:: About this exercise ::
Identify and copy all lines of the material where the string "Safe" is found.

____ Entries shown

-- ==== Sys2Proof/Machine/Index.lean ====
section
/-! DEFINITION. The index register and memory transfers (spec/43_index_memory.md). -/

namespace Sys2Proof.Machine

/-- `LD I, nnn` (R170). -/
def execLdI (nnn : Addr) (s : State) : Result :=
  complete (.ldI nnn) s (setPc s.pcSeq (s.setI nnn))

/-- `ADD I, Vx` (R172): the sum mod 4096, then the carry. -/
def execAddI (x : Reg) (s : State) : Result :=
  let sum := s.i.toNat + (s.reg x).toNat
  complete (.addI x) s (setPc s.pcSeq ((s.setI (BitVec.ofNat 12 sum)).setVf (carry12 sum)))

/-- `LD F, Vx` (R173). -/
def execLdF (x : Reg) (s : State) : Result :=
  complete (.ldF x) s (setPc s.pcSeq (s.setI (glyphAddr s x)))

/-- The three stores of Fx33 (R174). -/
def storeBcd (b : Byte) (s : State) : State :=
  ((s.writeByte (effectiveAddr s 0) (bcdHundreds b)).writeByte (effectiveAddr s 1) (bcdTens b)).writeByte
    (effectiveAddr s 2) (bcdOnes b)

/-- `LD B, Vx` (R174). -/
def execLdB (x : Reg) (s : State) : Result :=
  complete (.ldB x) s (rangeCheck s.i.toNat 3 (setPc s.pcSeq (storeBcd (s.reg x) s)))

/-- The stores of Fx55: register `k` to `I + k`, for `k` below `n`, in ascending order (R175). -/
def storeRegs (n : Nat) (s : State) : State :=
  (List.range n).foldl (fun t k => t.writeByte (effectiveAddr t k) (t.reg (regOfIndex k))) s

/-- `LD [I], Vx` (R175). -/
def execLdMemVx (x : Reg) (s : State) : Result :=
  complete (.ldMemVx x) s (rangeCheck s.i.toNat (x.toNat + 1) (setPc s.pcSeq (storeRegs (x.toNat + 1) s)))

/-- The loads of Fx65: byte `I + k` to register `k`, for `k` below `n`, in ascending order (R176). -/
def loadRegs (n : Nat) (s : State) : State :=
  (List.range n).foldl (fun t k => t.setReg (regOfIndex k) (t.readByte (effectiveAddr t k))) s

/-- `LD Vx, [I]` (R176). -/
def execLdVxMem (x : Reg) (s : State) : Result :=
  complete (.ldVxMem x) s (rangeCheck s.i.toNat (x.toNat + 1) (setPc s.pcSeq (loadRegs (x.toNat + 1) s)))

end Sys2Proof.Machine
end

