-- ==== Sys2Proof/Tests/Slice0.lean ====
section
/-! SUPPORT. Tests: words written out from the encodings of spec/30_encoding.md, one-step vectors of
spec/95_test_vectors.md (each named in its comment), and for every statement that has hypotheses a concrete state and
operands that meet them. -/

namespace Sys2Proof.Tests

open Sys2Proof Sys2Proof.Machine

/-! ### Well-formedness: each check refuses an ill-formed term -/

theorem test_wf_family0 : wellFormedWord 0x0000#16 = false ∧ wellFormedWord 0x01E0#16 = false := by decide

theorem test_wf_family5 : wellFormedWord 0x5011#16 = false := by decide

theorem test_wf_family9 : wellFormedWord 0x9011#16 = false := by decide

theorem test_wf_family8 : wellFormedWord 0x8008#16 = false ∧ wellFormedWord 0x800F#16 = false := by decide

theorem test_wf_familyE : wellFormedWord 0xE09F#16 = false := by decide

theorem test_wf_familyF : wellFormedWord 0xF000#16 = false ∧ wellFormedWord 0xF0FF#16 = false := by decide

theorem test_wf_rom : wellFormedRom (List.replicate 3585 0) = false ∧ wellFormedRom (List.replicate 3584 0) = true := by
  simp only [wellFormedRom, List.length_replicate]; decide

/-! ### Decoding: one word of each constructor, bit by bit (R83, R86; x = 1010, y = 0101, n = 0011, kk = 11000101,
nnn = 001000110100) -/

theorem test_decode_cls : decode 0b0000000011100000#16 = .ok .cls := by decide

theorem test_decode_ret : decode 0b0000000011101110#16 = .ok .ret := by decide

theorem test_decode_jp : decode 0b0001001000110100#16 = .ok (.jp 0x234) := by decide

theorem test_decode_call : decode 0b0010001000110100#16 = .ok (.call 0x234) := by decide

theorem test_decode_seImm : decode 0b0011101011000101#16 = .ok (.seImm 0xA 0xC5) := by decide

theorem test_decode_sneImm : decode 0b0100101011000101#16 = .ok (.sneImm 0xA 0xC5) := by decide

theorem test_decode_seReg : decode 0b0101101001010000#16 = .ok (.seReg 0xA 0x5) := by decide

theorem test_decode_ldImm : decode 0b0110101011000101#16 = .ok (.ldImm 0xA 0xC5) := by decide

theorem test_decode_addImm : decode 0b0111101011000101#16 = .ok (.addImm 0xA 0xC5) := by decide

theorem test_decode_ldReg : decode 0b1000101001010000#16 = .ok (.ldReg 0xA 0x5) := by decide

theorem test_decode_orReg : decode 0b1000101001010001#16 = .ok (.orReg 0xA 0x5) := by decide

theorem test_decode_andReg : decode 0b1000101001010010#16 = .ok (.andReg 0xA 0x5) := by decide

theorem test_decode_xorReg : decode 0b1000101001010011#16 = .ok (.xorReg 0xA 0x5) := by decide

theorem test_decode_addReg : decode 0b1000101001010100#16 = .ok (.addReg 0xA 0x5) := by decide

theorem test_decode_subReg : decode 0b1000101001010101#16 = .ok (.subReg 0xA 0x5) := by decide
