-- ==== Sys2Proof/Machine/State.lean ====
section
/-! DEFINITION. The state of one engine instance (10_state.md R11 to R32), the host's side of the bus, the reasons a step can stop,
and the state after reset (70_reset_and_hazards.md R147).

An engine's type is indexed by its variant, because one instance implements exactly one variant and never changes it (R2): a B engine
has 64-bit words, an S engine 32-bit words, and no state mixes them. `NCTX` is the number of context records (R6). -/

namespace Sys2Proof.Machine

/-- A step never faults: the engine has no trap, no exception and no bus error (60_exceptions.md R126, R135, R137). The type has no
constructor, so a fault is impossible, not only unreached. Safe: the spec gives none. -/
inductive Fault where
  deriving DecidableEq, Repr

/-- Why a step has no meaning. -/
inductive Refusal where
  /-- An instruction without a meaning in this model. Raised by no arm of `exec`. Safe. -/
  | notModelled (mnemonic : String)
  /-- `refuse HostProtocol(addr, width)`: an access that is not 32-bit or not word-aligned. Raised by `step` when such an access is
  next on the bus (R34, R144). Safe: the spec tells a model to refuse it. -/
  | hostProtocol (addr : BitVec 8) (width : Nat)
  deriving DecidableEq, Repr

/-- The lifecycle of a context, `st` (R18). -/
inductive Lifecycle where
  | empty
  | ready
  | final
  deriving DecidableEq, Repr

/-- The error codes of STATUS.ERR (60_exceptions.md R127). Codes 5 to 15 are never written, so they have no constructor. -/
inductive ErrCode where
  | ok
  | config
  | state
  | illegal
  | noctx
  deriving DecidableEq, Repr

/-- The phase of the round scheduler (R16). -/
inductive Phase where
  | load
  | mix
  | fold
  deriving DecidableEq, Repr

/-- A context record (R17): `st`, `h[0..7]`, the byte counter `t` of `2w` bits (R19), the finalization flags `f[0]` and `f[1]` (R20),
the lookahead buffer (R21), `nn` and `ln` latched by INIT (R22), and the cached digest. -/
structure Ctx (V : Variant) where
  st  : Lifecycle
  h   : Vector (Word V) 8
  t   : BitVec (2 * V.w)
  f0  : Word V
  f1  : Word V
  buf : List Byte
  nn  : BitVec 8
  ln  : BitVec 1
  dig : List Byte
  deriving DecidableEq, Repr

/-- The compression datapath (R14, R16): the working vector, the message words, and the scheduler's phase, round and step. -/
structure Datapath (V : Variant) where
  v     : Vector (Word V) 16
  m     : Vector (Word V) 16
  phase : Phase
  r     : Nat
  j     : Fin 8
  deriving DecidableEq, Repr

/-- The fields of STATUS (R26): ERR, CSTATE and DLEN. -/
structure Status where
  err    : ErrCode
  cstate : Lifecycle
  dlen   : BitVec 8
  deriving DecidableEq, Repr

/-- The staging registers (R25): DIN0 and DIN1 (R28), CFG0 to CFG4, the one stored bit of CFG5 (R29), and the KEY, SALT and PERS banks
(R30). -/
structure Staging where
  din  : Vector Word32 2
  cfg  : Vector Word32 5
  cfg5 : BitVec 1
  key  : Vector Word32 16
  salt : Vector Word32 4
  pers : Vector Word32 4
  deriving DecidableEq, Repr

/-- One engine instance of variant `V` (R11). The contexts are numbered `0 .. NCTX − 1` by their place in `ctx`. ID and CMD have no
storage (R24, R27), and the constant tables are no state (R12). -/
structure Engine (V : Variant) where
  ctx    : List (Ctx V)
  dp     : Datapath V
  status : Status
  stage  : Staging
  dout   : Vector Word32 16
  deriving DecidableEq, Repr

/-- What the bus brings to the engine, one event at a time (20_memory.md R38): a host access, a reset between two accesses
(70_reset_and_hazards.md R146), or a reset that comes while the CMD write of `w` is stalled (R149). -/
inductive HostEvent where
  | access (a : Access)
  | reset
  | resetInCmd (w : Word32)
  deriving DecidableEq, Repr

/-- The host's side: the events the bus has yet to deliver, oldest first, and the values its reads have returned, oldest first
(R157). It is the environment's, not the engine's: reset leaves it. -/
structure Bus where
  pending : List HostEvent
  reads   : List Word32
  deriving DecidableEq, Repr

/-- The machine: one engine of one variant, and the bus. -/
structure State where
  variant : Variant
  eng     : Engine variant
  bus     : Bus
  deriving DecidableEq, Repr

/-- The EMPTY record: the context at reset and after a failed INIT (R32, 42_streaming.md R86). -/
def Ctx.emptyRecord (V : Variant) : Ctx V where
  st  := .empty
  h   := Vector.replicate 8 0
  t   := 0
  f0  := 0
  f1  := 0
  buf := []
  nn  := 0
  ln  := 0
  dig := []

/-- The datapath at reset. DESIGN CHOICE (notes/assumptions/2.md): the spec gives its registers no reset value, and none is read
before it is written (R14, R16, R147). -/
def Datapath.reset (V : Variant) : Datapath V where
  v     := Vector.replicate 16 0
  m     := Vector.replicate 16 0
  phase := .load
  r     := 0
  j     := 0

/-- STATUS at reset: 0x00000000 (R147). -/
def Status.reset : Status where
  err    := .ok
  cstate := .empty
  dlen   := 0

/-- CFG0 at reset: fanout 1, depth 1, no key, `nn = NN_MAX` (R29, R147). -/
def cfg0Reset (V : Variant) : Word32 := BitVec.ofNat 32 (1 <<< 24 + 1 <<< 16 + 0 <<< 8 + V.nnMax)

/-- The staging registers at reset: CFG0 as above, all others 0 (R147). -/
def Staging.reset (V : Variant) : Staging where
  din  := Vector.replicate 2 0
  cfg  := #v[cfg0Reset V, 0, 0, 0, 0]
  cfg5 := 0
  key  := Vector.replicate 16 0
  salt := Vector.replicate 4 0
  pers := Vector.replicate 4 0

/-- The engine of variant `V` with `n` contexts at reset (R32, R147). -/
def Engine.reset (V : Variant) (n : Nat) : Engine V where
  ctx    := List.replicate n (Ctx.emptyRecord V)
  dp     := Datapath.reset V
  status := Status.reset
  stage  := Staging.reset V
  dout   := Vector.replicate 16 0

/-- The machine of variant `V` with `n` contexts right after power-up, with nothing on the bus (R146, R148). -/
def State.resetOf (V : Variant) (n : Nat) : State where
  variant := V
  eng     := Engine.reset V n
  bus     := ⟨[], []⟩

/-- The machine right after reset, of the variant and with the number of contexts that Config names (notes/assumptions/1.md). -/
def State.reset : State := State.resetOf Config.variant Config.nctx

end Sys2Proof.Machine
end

________

:: Output for this task ::
constructor, so a fault is impossible, not only unreached. Safe: the spec gives none. -/
  /-- An instruction without a meaning in this model. Raised by no arm of `exec`. Safe. -/
  next on the bus (R34, R144). Safe: the spec tells a model to refuse it. -/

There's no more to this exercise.